Assuming that German word frequencies are roughly the same as English word frequencies, Paul Nation's word frequency tables suggest that I am somewhere in the 7000-8000 word range.

I was surprised how consistent the numbers generated were across the books.

While I take with a grain of salt any absolute figure for numbers of words known, I think this is a useful method for testing relative improvements in whatever language you are learning over time. I'll come back to these books in a year or so and retest them again to see where I am.
4 persons have voted this message useful



Jeffers
Senior Member
United Kingdom
Joined 4912 days ago

2151 posts - 3960 votes 
Speaks: English*
Studies: Hindi, Ancient Greek, French, Sanskrit, German

 
 Message 2 of 14
22 November 2014 at 2:01pm | IP Logged 
That is quite interesting. Do you find that you can easily "read with pleasure", and figure out most of the unknown words by context?

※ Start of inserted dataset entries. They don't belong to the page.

-- ==== Sys2Proof/Machine/Yard.lean ====
section
/-! DEFINITION. The yard units (R269 to R288, R293 to R295): state layout, shard and layer records, acceptance, rules, the
apply of a shard. -/

namespace Sys2Proof.Machine

/-! ### Records (Tables 1 to 3 of 10) -/

def parseShard (bs : List Byte) : Shard × Nat :=
  let v := leNat bs
  ({ counter := bits v 448 64, stateBase := bits v 400 48, gradAddr := bits v 352 48, wcAddr := bits v 304 48,
     wcScale := bits v 256 48, freeze := bits v 208 48, paramBase := bits v 160 48, count := bits v 128 32,
     layer := bits v 112 16, readySem := bits v 96 16, gradFormat := bits v 88 8, state := bits v 80 8 }, bits v 0 80)

def parseLayer (bs : List Byte) : Layer × Nat :=
  let v := leNat bs
  ({ lrMult := bits v 224 32, decay := bits v 192 32, user0 := bits v 160 32, user1 := bits v 128 32, k := bits v 8 8,
     wcFormat := bits v 4 4, frozen := bits v 0 1 = 1 }, bits v 16 112 + bits v 1 3)

def parseCmd (bs : List Byte) : UpdCmd × Nat :=
  let v := leNat bs
  ({ step := bits v 448 64, lr := bits v 416 32, beta1 := bits v 384 32, beta2 := bits v 352 32, epsilon := bits v 320 32,
     gradMult := bits v 288 32, user2 := bits v 256 32, user3 := bits v 224 32, table := bits v 176 48,
     first := bits v 160 16, count := bits v 144 16, rule := bits v 136 8, jobTag := bits v 96 32 },
   bits v 128 8 + bits v 0 96)

/-- The layer's k as an integer (R108). -/
def layerK (l : Layer) : Int := codeInt 8 l.k

/-- Whether an entry may stand in the shadow copy (R276). -/
def layerOk (l : Layer) (res : Nat) : Bool :=
  res = 0 && decide (-32 ≤ layerK l ∧ layerK l ≤ 32) && [1, 3, 4, 6, 7, 8, 9, 10, 11].contains l.wcFormat

/-- Address of a committed or shadow layer entry (R275). -/
def layerAddr (s : State) (p l : Nat) (shadow : Bool) : Nat :=
  odN s (kLayerTableAddr p) + 32 * l + (if shadow then 0x2_0000 else 0)

/-- Reset bytes of a layer entry (Table 2 of 10). -/
def layerReset : List Byte := leBytes 32 (0x3F80_0000 * 2 ^ 224 + 0x3 * 16)

/-- Sets both copies to the reset values (R275): 8,192 entries. -/
def layerTableReset (s : State) (a : Nat) : State := poke s a ((List.replicate 8192 layerReset).flatten)

/-- Writes a shadow entry and marks it changed (R276): refused where it breaks Table 2. -/
def layerWrite (s : State) (p l : Nat) (bs : List Byte) : State × Status :=
  let (e, res) := parseLayer bs
  if odN s (kLayerTableAddr p) = 0 ∨ 4096 ≤ l ∨ !layerOk e res then (s, .malformed)
  else
    let s := poke s (layerAddr s p l true) bs
    (modStep s p fun x => { x with layersChanged := setAdd x.layersChanged l }, .ok)

/-- Copies the changed entries into the committed copy (R276). -/
def layerCommit (s : State) (p : Nat) : State :=
  let s := (part s p).step.layersChanged.foldl (fun s l =>
    poke s (layerAddr s p l false) (memRead s.mem (layerAddr s p l true) 32)) s
  modStep s p fun x => { x with layersChanged := [] }

/-! ### State layout (R272) -/

def dataChunks (s : State) (a : Nat) : Nat := if farProtected s ((a - farBase) / 0x20_0000_0000) then 7 else 8

/-- Address of quantity r (0 w, 1 m, 2 v) of parameter p. -/
def stateAddr (d base p r : Nat) : Nat :=
  let pb := 4096 * d
  let b := p / pb
  let x := p % pb
  let q := x / (512 * d)
  let i := x % (512 * d) / 512
  base + b * (24 * 2048 * d) + ((8 * r + q) * d + i) * 2048 + 4 * (x % 512)

/-- The group of a shard's state, and whether all of it lies in one group (R269, R272). -/
def shardGroup (sh : Shard) : Nat := (sh.stateBase - farBase) / 0x20_0000_0000

def stateInGroup (s : State) (sh : Shard) : Bool :=
  isFar sh.stateBase && isFar (sh.stateBase + shardStateBytes s sh - 1) &&
  (sh.stateBase + shardStateBytes s sh - 1 - farBase) / 0x20_0000_0000 = shardGroup sh &&
  (sh.stateBase - farBase) % 0x20_0000_0000 % (2048 * dataChunks s sh.stateBase) = 0

/-! ### Acceptance (R277 to R281) -/

/-- Scalars of a command in range (Table 3 of 10), which gives `lr` and `grad_mult` none. -/
def scalarsOk (c : UpdCmd) : Bool :=
  let beta (b : Nat) : Bool := match v32 b with
    | .fin sg m _ => (!sg || m = 0) && (v32 b).lt (v32 fOne)
    | _ => false
  beta c.beta1 && beta c.beta2 && (match v32 c.epsilon with
    | .fin sg m _ => !sg && m ≠ 0
    | .inf sg => !sg
    | .nan => false) && decide (c.rule < 8) && 1 ≤ c.count

/-- Whether a shard's ranges lie where Table 1 of 10 puts them (R199, R274): its descriptor, gradient, working copy, scale array and
freeze mask in the near tier, its state in the far tier. -/
def shardPlaced (s : State) (x : Accepted) : Bool :=
  (shardRanges s x).zipIdx.all fun r => region s r.1.1 = (if r.2 = 1 then .far else .near)

/-- The status of one shard's checks (R279), in their order; a table that does not lie on 64 bytes is malformed (R274). What can be
malformed of the command is looked at first; the contents of a record that lies out of reach or reads poisoned are not looked at. -/
def shardCheck (s : State) (p : Nat) (c : UpdCmd) (res : Nat) (a : Nat) : Status × Accepted :=
  let (sh, sres) := parseShard (memRead s.mem a 64)
  let (ly, lres) := parseLayer (memRead s.mem (layerAddr s p sh.layer false) 32)
  let acc : Accepted := ⟨c, a, sh, ly, odN s (kSrSeed p), false, 0, false⟩
  let command := res ≠ 0 || !scalarsOk c || !bitOf (odN s (kRuleSlotsLoaded p)) c.rule || a % 64 ≠ 0 || odN s (kLayerTableAddr p) = 0
  let malformed := sres ≠ 0 || lres ≠ 0 || sh.count = 0 || 4096 ≤ sh.layer || 1 < sh.gradFormat || 2 < sh.state ||
    !stateInGroup s sh || (isBlockFmt ly.wcFormat && sh.wcScale = 0) || (!isBlockFmt ly.wcFormat && sh.wcScale ≠ 0)
  if command then (.malformed, acc)
  else if region s a ≠ .near then (.denied, acc)
  else if rangeLost s a 64 || rangeLost s (layerAddr s p sh.layer false) 32 then (.poisoned, acc)
  else if malformed then (.malformed, acc)
  else if !shardPlaced s acc || (shardRanges s acc).any fun r => !allotted s p r.1 r.2 true || !(touch s r.1 r.2).2 then (.denied, acc)
  else if sh.state = 2 then (.poisoned, acc)
  else if sh.counter ≠ c.step then (.counterSkew, acc)
  else (.ok, acc)

/-- Writes the `shard_state` octet of a descriptor. -/
def setShardState (s : State) (a st : Nat) : State := poke s (a + 10) (leBytes 1 st)
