-- ==== Sys2Proof/Machine/Commit.lean ====
section
/-! DEFINITION. The step: opening, votes, decisions and their effect (R178, R289 to R292, R520), rollback (R519 to R526),
and the stop of a consist with its slot-log record (R182, R193). -/

namespace Sys2Proof.Machine

/-! ### Stopping a consist -/

/-- Bytes of a slot-log record (Table 3 of 06). -/
def slotBytes (serial target start busy slot status used wait late : Nat) : List Byte :=
  let sat (n w : Nat) : Nat := min n (2 ^ w - 1)
  leBytes 4 (sat late 32) ++ leBytes 4 (sat wait 32) ++ leBytes 1 (sat used 8) ++ leBytes 1 status ++ leBytes 2 slot ++
  leBytes 4 (sat busy 32) ++ leBytes 6 start ++ leBytes 6 target ++ leBytes 4 serial

/-- Ends the slot that runs with one record in the slot log (R182). -/
def slotRecord (s : State) (k status busy wait : Nat) : State :=
  let c := con s k
  match c.slot with
  | none => s
  | some r =>
    let n := c.slotSerial
    let a := stagingBase + conDie k * 0x1000_0000 + 0x02FA_4000 + k % 5 * 0x800 + 32 * (n % 64)
    let used := (tickNow s + 2 ^ 48 - r.start % 2 ^ 48) % 2 ^ 48 + 1
    let late := (r.start + 2 ^ 48 - r.target % 2 ^ 48) % 2 ^ 48
    let s := poke s a (slotBytes ((n + 1) % 2 ^ 32) r.target r.start busy r.number status used wait late)
    setCon s k { c with slot := none, slotSerial := (n + 1) % 2 ^ 32 }

/-- Removes the porter blocks of a consist that are not dispatched (R521). -/
def dropPending (s : State) (k : Nat) : State :=
  let s := { s with casts := s.casts.filter fun c => c.consist ≠ k }
  { s with pools := s.pools.map fun x => (x.1, { x.2 with pending := x.2.pending.filter fun b => b.consist ≠ k }) }

/-- The consist goes over to another program: what the porters have of the old one is none of its verbs' parts. Blocks that wait are
discarded, those in flight run to completion (R124, R141). -/
def forsake (s : State) (k : Nat) : State :=
  let s := dropPending s k
  { s with pools := s.pools.map fun x => (x.1, { x.2 with flight := x.2.flight.map fun f =>
      if f.block.consist = k then { f with block := { f.block with stale := true } } else f }) }

/-- Whether a full queue has stopped a consist's broadcast (R126). -/
def queueStopped (c : Consist) : Bool :=
  c.stall ≠ none || (match c.hold with
    | some (.queue _ _) => true
    | _ => false)

/-- The cycles of a stop on a full queue that ends in some other way than by room in the queue: no command carries them (R126). -/
def countStall (s : State) (k : Nat) : State := if queueStopped (con s k) then bumpFree s kQueueFullStalls (conPart s k) else s

/-- The record of a slot that a stop or a rollback ends (R182). Its cycles are free numbers, and its waits reach the counter like
those of any other slot (R181). -/
def slotCut (s : State) (k status : Nat) : State :=
  if (con s k).slot = none then s
  else
    let busy := Config.freeCount 0 s.free
    let wait := Config.freeCount kSignalWaitCycles (s.free + 1)
    let s := slotRecord s k status busy wait
    { bump s kSignalWaitCycles wait (conPart s k) with free := s.free + 2 }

I know of one online German vocabulary test: http://www.itt-leipzig.de/static/startseiteeng.html. It only goes up to 5000 words. I'd be curious to see how you do on the test in comparison to your estimate from books. I have to say, a lot of people on HTLAL complained that they knew a word but just didn't understand the definitions given for it. The tests are monolingual, and some of the circumlocutions used are pretty awkward.
2 persons have voted this message useful



Ari
Heptaglot
Senior Member
Norway
Joined 6585 days ago

2314 posts - 5695 votes 
Speaks: Swedish*, English, French, Spanish, Portuguese, Mandarin, Cantonese
Studies: Czech, Latin, German

 
 Message 3 of 14
22 November 2014 at 2:15pm | IP Logged 
If you have a paper dictionary, you can just do it by counting the number of known words on a random page. Multiply the proportion of known words with the number of words contained in the dictionary. Do more pages for better accuracy.

This is arguably the only thing paper dictionaries are good for. :)

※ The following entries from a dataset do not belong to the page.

-- ==== Sys2Proof/Machine/Clock.lean ====
section
/-! DEFINITION. Module time and the tick (R166 to R175, R345, R346, R537), slots (R177 to R182), deadlock detection (R191 to
R196). -/

namespace Sys2Proof.Machine

/-! ### The tick (R166 to R169) -/

/-- The tick number of a module time under R167; none before the epoch. -/
def tickAt (s : State) (mt : Nat) : Option Nat :=
  let p := tickPeriod s
  if p = 0 then none else (sinceEpoch s mt).map fun d => d / p % 2 ^ 48

/-- How far tick n lies ahead of the tick in force, by the shorter way round; 0 where it does not. -/
def ticksAhead (s : State) (n : Nat) : Nat :=
  if tickAfter n (tickNow s) then (n + 2 ^ 48 - tickNow s) % 2 ^ 48 else 0

/-- Cycles of a tick at the clock in force (R168). -/
def setCyclesPerTick (s : State) : State := odSet s kCyclesPerTickNow (tickPeriod s * odN s kClockNow / 1000)

/-- TICK_CHANGE_AT_WRITE (R169, R170). -/
def execTickChangeAtWrite (who : Who) (v : Nat) (s : State) : Host.Outcome State Fault Refusal :=
  guardWf (decide (v < 2 ^ 64))
    (dictWrite s who kTickChangeAt (.num v)
      (fun s => opOnly who (if anyOpen s then .denied else if v ≤ tickNow s + 1 then .malformed else .ok))
      (fun s => { (odSet s kTickChangeAt v) with time := { s.time with change := some v } }))

/-- TICK_EPOCH_WRITE (R169): the tick number is recomputed at once. -/
def execTickEpochWrite (who : Who) (v : Nat) (s : State) : Host.Outcome State Fault Refusal :=
  guardWf (decide (v < 2 ^ 64))
    (dictWrite s who kTickEpoch (.num v) (fun s => opOnly who (if anyOpen s then .denied else .ok))
      (fun s =>
        let s := odSet { s with time := { s.time with rebased := false } } kTickEpoch v
        { s with time := { s.time with tick := (tickAt s (moduleTime s)).getD 0 } }))

/-- TICK_CHANGE (R169): at boundary `tick_change_at` the period takes `tick_cycles_next` and the epoch is rebased. -/
def execTickChange (s : State) : Host.Outcome State Fault Refusal :=
  .next (match s.time.change with
    | some v =>
      if tickNow s ≠ v % 2 ^ 48 then s
      else
        let start := odN s kTickEpoch + v * tickPeriod s
        let s := odSet s kTickCycles (odN s kTickCyclesNext)
        let s := odSet s kTickEpoch (((start : Int) - (v * tickPeriod s : Nat)) % 2 ^ 64).toNat
        setCyclesPerTick { s with time := { s.time with change := none, rebased := true } }
    | none => s)

/-! ### Alignment (R171 to R174) -/

/-- Alignment is lost (R172). -/
def loseAlign (s : State) : State :=
  if odN s kTickAligned = 1 then bump (odSet s kTickAligned 0) kAlignmentLosses 1 none else s

/-- A new measured offset from the time source: `offset_bound`, the count towards a loss, and the correction, slewed at
±50 ppm or held back as a step (R172, R173). -/
def applyOffset (s : State) (d : Int) (elapsed : Nat) : State :=
  let bound := min (d.natAbs + 8) 0xFFFF_FFFF
  let s := odSet s kOffsetBound bound
  let x := s.time
  let bad := odN s kAlignLimit < bound
  let x := { x with filtered := d, overRun := if bad then x.overRun + 1 else 0, withinSince := if bad then none else some (x.withinSince.getD s.now) }
  if 1000 < d.natAbs then loseAlign { s with time := { x with pendingStep := some (-d) } }
  else
    let lim : Int := (elapsed * 50 / 1_000_000 : Nat)
    let c := max (-lim) (min lim (-d))
    let s := { s with time := { x with offset := x.offset + c, pendingStep := none } }
    if 4 ≤ x.overRun then loseAlign s else s

/-- Four expected signals in a row have not come (R345, R537). -/
def sourceLost (s : State) : State := loseAlign { s with time := { s.time with overRun := 4, withinSince := none } }

/-- ALIGNMENT_REGAIN (R172): the bound has stayed within the limit for 1 s. -/
def execAlignmentRegain (t : Nat) (s : State) : Host.Outcome State Fault Refusal :=
  let s := atTime s t
  .next (match s.time.withinSince with
    | some w =>
      if w + 1_000_000_000 ≤ s.now ∧ odN s kOffsetBound ≤ odN s kAlignLimit ∧ s.time.pendingStep = none ∧ odN s kTimeSource ≠ 2 ∧ odN s kTickAligned = 0 then
        { (odSet s kTickAligned 1) with time := { s.time with resumePaths := true } }
      else s
    | none => s)

/-- Slots that run past the boundary after their start (R180): of the `d` boundaries after tick `old`, one is S + 1. -/
def countOverruns (s : State) (old d : Nat) : State :=
  s.consists.foldl (fun s x => match x.2.slot with
    | some r =>
      let i := (r.start + 1 + 2 ^ 48 - old % 2 ^ 48) % 2 ^ 48
      if 1 ≤ i ∧ i ≤ d then bump s kSlotOverruns 1 (conPart s x.1) else s
    | none => s) s

/-- TIME_STEP (R173): the correction is applied once no step is open. A forward step moves the tick ahead. -/
def execTimeStep (t : Nat) (s : State) : Host.Outcome State Fault Refusal :=
  let s := atTime s t
  .next (match s.time.pendingStep with
    | some d =>
      if anyOpen s then s
      else
        let s := { s with time := { s.time with offset := s.time.offset + d, pendingStep := none, filtered := 0, withinSince := some s.now } }
        let s := bump (odSet s kOffsetBound 8) kTimeSteps 1 none
        match tickAt s (moduleTime s) with
        | some n =>
          let ahead := ticksAhead s n
          if ahead = 0 then s
          else
            let s := countOverruns s (tickNow s) ahead
            bump { s with time := { s.time with tick := n } } kTicksSkipped ahead none
        | none => s
    | none => s)

/-! ### PTP (R345, R346) -/

def ingressLatency (s : State) (n : Nat) : Int := codeInt 32 (odN s (kPtpIngressLatency n))
def egressLatency (s : State) (n : Nat) : Int := codeInt 32 (odN s (kPtpEgressLatency n))

/-- Whether a message reaches the engine: the source is PTP and the port its own; elsewhere row 7 of Table 2 of 12 has dropped it. -/
def ptpHeard (s : State) (port : Nat) : Bool := odN s kTimeSource = 0 && port = odN s kPtpPort

/-- Whether the engine takes it: the header is good and the domain its own. -/
def ptpOk (s : State) (ok : Bool) (domain : Nat) : Bool := ok && domain = odN s kPtpDomain

/-- Drops and counts a bad message. -/
def ptpBad (s : State) (port : Nat) : State := bump s (kPtpBadMessages port) 1 none

/-- A complete Sync measurement: `t1` at the master, `t2` here. -/
def ptpMeasure (s : State) (t1 t2 : Int) : State :=
  let prev := match s.time.measured with
    | some (t, _) => t
    | none => s.now
  let d := t2 - t1 - s.time.pathDelay
  let s := applyOffset s d (s.now - prev)
  { s with time := { s.time with measured := some (s.now, t2 - t1) } }

def ptpIsMaster (s : State) (m : Nat) : Bool := match s.time.master with
  | some (x, _) => x = m
  | none => false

Edited by Ari on 22 November 2014 at 2:16pm

4 persons have voted this message useful



patrickwilken
Senior Member
Germany
radiant-flux.net
Joined 4536 days ago

1546 posts - 3200 votes 
Studies: German

 
 Message 4 of 14
22 November 2014 at 2:38pm | IP Logged 
Jeffers wrote:
That is quite interesting. Do you find that you can easily "read with pleasure", and figure out most of the unknown words by context?7


I could read any of these books without a dictionary and get most of the text now, which is a little surprising for me as I hadn't realized that my level has creeped up this high. Having done this exercise I feel I could now pretty much read any standard novel in a bookstore.

However, some are still much easier than others. The Gaiman and the Le Carre were a breeze to read. Nesbo (another crime novel) is also pretty easy. I generally find Murakami easy, so I was a little surprised by the lower rating, but I think that comes from a difficult paragraph (1% - is equivalent to to 10 errors). Of course, grammar/style also makes a big difference -- crime novels are just generally written in a much straightforward style than more "literally" works. Murakami's style is very straightforward, which is perhaps why I find it so easy, despite the lower vocabulary estimate.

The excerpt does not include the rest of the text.